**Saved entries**
-- ==== Sys2Proof/Machine/ToneClock.lean ====
section
/-! DEFINITION. The arithmetic core: the rounded quotient and the tone clock that maps a pulse index to exact sample
boundaries (`40_tone_clock_pulse.md` R70 to R74), in exact natural numbers (R71), and the header's pulse count (R100). -/

namespace Sys2Proof.Machine

/-- `rnd(a, b)` (R70): the integer nearest to `a / b`, an exact half going to the even neighbour. -/
def rnd (a b : Nat) : Nat :=
  let q := a / b
  let r := a % b
  if 2 * r < b then q
  else if 2 * r > b then q + 1
  else if q % 2 = 0 then q
  else q + 1

/-- The current pulse index (R72): `p = rnd(EMITTED * Fp, S)`, recomputed from `EMITTED` at every pulse. -/
def pulseIndex (srate fp emitted : Nat) : Nat := rnd (emitted * fp) srate

/-- `start` of grid pulse `p` (R73). -/
def pulseStart (srate fp p : Nat) : Nat := rnd (2 * p * srate) (2 * fp)

/-- `mid` of grid pulse `p` (R73). -/
def pulseMid (srate fp p : Nat) : Nat := rnd ((2 * p + 1) * srate) (2 * fp)

/-- `end` of grid pulse `p` (R73). -/
def pulseEnd (srate fp p : Nat) : Nat := rnd ((2 * p + 2) * srate) (2 * fp)

/-- `n_lo = mid - start`, the low samples of the pulse emitted next (R78). -/
def lowSamples (srate fp emitted : Nat) : Nat :=
  pulseMid srate fp (pulseIndex srate fp emitted) - pulseStart srate fp (pulseIndex srate fp emitted)

/-- `n_hi = end - mid`, the high samples of the pulse emitted next (R78). -/
def highSamples (srate fp emitted : Nat) : Nat :=
  pulseEnd srate fp (pulseIndex srate fp emitted) - pulseMid srate fp (pulseIndex srate fp emitted)

/-- `HdrCount(F)` (R100): the pulses of one short header. -/
def hdrCount (f : Nat) : Nat := rnd (Config.hdrNum * f) Config.hdrDen

end Sys2Proof.Machine
end

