-- ==== Sys2Proof/Machine/Ops.lean ====
section
/-! DEFINITION. The operations every command is written over: the named updates of the state, the sample levels and their
bytes (R35, R76, R77), the pulse procedure (R78), taking a fault (R136, R137) and leaving it (R140), and command acceptance
(R134, R135). -/

namespace Sys2Proof.Machine

namespace State

/-- `Out` and `OutEnd` (R32): append items at the end of the stream. -/
def append (s : State) (items : List Item) : State := { s with out := s.out ++ items }

/-- Count one pulse of `n` samples (R78). The caller has checked that the sum fits the counter; that
`PULSES` fits is R12 (DEDUCED, log entry 9). -/
def countPulse (s : State) (n : Nat) : State :=
  { s with emitted := BitVec.ofNat 32 (s.emitted.toNat + n), pulses := s.pulses + 1 }

/-- Write the fault record (R136). -/
def record (s : State) (code : BitVec 4) (w : Word) : State := { s with cause := code, errinfo := w }

/-- `SESSION <- 0` (R117). -/
def close (s : State) : State := { s with session := .closed }

/-- Create the buffer (R112): latch the configuration, zero the counters, `SESSION <- 1`. -/
def create (s : State) (w : BitVec 3) (r : BitVec 24) : State :=
  { s with session := .opened, width := w, srate := r, emitted := 0, pulses := 0 }

/-- The inputs still to arrive, once the first has been taken. -/
def withInbox (s : State) (inbox : List Input) : State := { s with inbox := inbox }

/-- Record what a read was answered with (R33). -/
def answer (s : State) (v : Word) : State := { s with answers := s.answers ++ [v] }

/-- The reset input (R160, R161): every element takes its reset value and a new run starts with `OUT = []`; the items already
delivered stay delivered, as the stream of an earlier run, with no `End` item added (DESIGN CHOICE, log entry 4). -/
def restart (s : State) : State :=
  { reset with inbox := s.inbox, answers := s.answers, earlierRuns := s.earlierRuns ++ [s.out] }

end State

/-! ### Samples -/

/-- The two levels a pulse uses (R76). -/
inductive Level where
  | lo
  | hi
deriving DecidableEq, Repr

/-- The value of a level in the sample format of the width (R76): unsigned 8-bit, or signed 16-bit. Widths other than 1 and 2
do not exist (R76); the model treats them as 2, in states no run reaches (DESIGN CHOICE, log entry 8). -/
def Level.value (w : BitVec 3) : Level → Int
  | .lo => if w = 1#3 then 0 else -32768
  | .hi => if w = 1#3 then 255 else 32767

/-- `SampleBytes(v)` (R77, R35): one byte for width 1; for width 2 the 16-bit two's complement pattern, low byte first. -/
def sampleBytes (w : BitVec 3) (v : Int) : List Byte :=
  if w = 1#3 then [BitVec.ofInt 8 v]
  else [(BitVec.ofInt 16 v).extractLsb' 0 8, (BitVec.ofInt 16 v).extractLsb' 8 8]

/-- `n` samples of a level as stream items (R78: repeat `n` times, each byte of the sample in order). -/
def sampleRun (w : BitVec 3) (l : Level) (n : Nat) : List Item :=
  (List.replicate n (sampleBytes w (l.value w))).flatten.map .byte

/-! ### Faults -/

/-- `raise X(w)` (R136): the first fault is kept, and nothing else is saved or changed. -/
def raise (c : Cause) (w : Word) (s : State) : State :=
  if s.cause = 0#4 then s.record c.code w else s

/-- Leaving the fault state (R140): `CAUSE <- 0`, `ERRINFO <- 0`, done by a successful OPEN (R112). -/
def clearFault (s : State) : State := s.record 0 0

/-! ### Pulses -/

/-- `EmitPulse(Fp)` (R78); `none` when the pulse would take `EMITTED` above `2^32 - 1`, and then nothing of it is emitted. -/
def emitPulse (fp : Nat) (s : State) : Option State :=
  let nLo := lowSamples s.srate.toNat fp s.emitted.toNat
  let nHi := highSamples s.srate.toNat fp s.emitted.toNat
  if s.emitted.toNat + nLo + nHi > Config.maxSamples then none
  else some ((s.append (sampleRun s.width .lo nLo ++ sampleRun s.width .hi nHi)).countPulse (nLo + nHi))

/-- The pulses of a command, one after another; the first that does not fit raises `EOVF` with the command word and ends the
command, the pulses before it staying emitted and counted (R78, R137). -/
def emitPulses (cw : Word) : List Nat → State → State
  | [], s => s
  | fp :: rest, s =>
    match emitPulse fp s with
    | none => raise .eovf cw s
    | some t => emitPulses cw rest t

/-! ### Acceptance -/

/-- Command acceptance for a word that decodes (R134, R135): `needs` is the session state the command fits (R110),
`underFault` whether it is one of the two that still execute while a fault is recorded, `act` the command itself. -/
def accept (needs : Session) (underFault : Bool) (cw : Word) (act : State → State) (s : State) : State :=
  if s.cause = 0#4 then
    if s.session = needs then act s else raise .eseq cw s
  else if underFault && s.session == needs then act s
  else s

/-- An emitting command (R79, R90, R92, R101, R102): accepted only in an open session with no fault recorded, checked once on
its highest pulse frequency (R81), then its pulses in order. -/
def emitCommand (cw : Word) (topFreq : Nat) (train : List Nat) (s : State) : State :=
  accept .opened false cw
    (fun u => if freqOk topFreq u.srate then emitPulses cw train u else raise .efreq cw u) s

end Sys2Proof.Machine
end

**Problem statement**
From the line containing "def emitPulses (cw" to the last line above, repeat every line exactly and nothing else.

**Your response**
def emitPulses (cw : Word) : List Nat → State → State
  | [], s => s
  | fp :: rest, s =>
    match emitPulse fp s with
    | none => raise .eovf cw s
    | some t => emitPulses cw rest t

/-! ### Acceptance -/

/-- Command acceptance for a word that decodes (R134, R135): `needs` is the session state the command fits (R110),
`underFault` whether it is one of the two that still execute while a fault is recorded, `act` the command itself. -/
def accept (needs : Session) (underFault : Bool) (cw : Word) (act : State → State) (s : State) : State :=
  if s.cause = 0#4 then
    if s.session = needs then act s else raise .eseq cw s
  else if underFault && s.session == needs then act s
  else s

/-- An emitting command (R79, R90, R92, R101, R102): accepted only in an open session with no fault recorded, checked once on
its highest pulse frequency (R81), then its pulses in order. -/
def emitCommand (cw : Word) (topFreq : Nat) (train : List Nat) (s : State) : State :=
  accept .opened false cw
    (fun u => if freqOk topFreq u.srate then emitPulses cw train u else raise .efreq cw u) s

end Sys2Proof.Machine
end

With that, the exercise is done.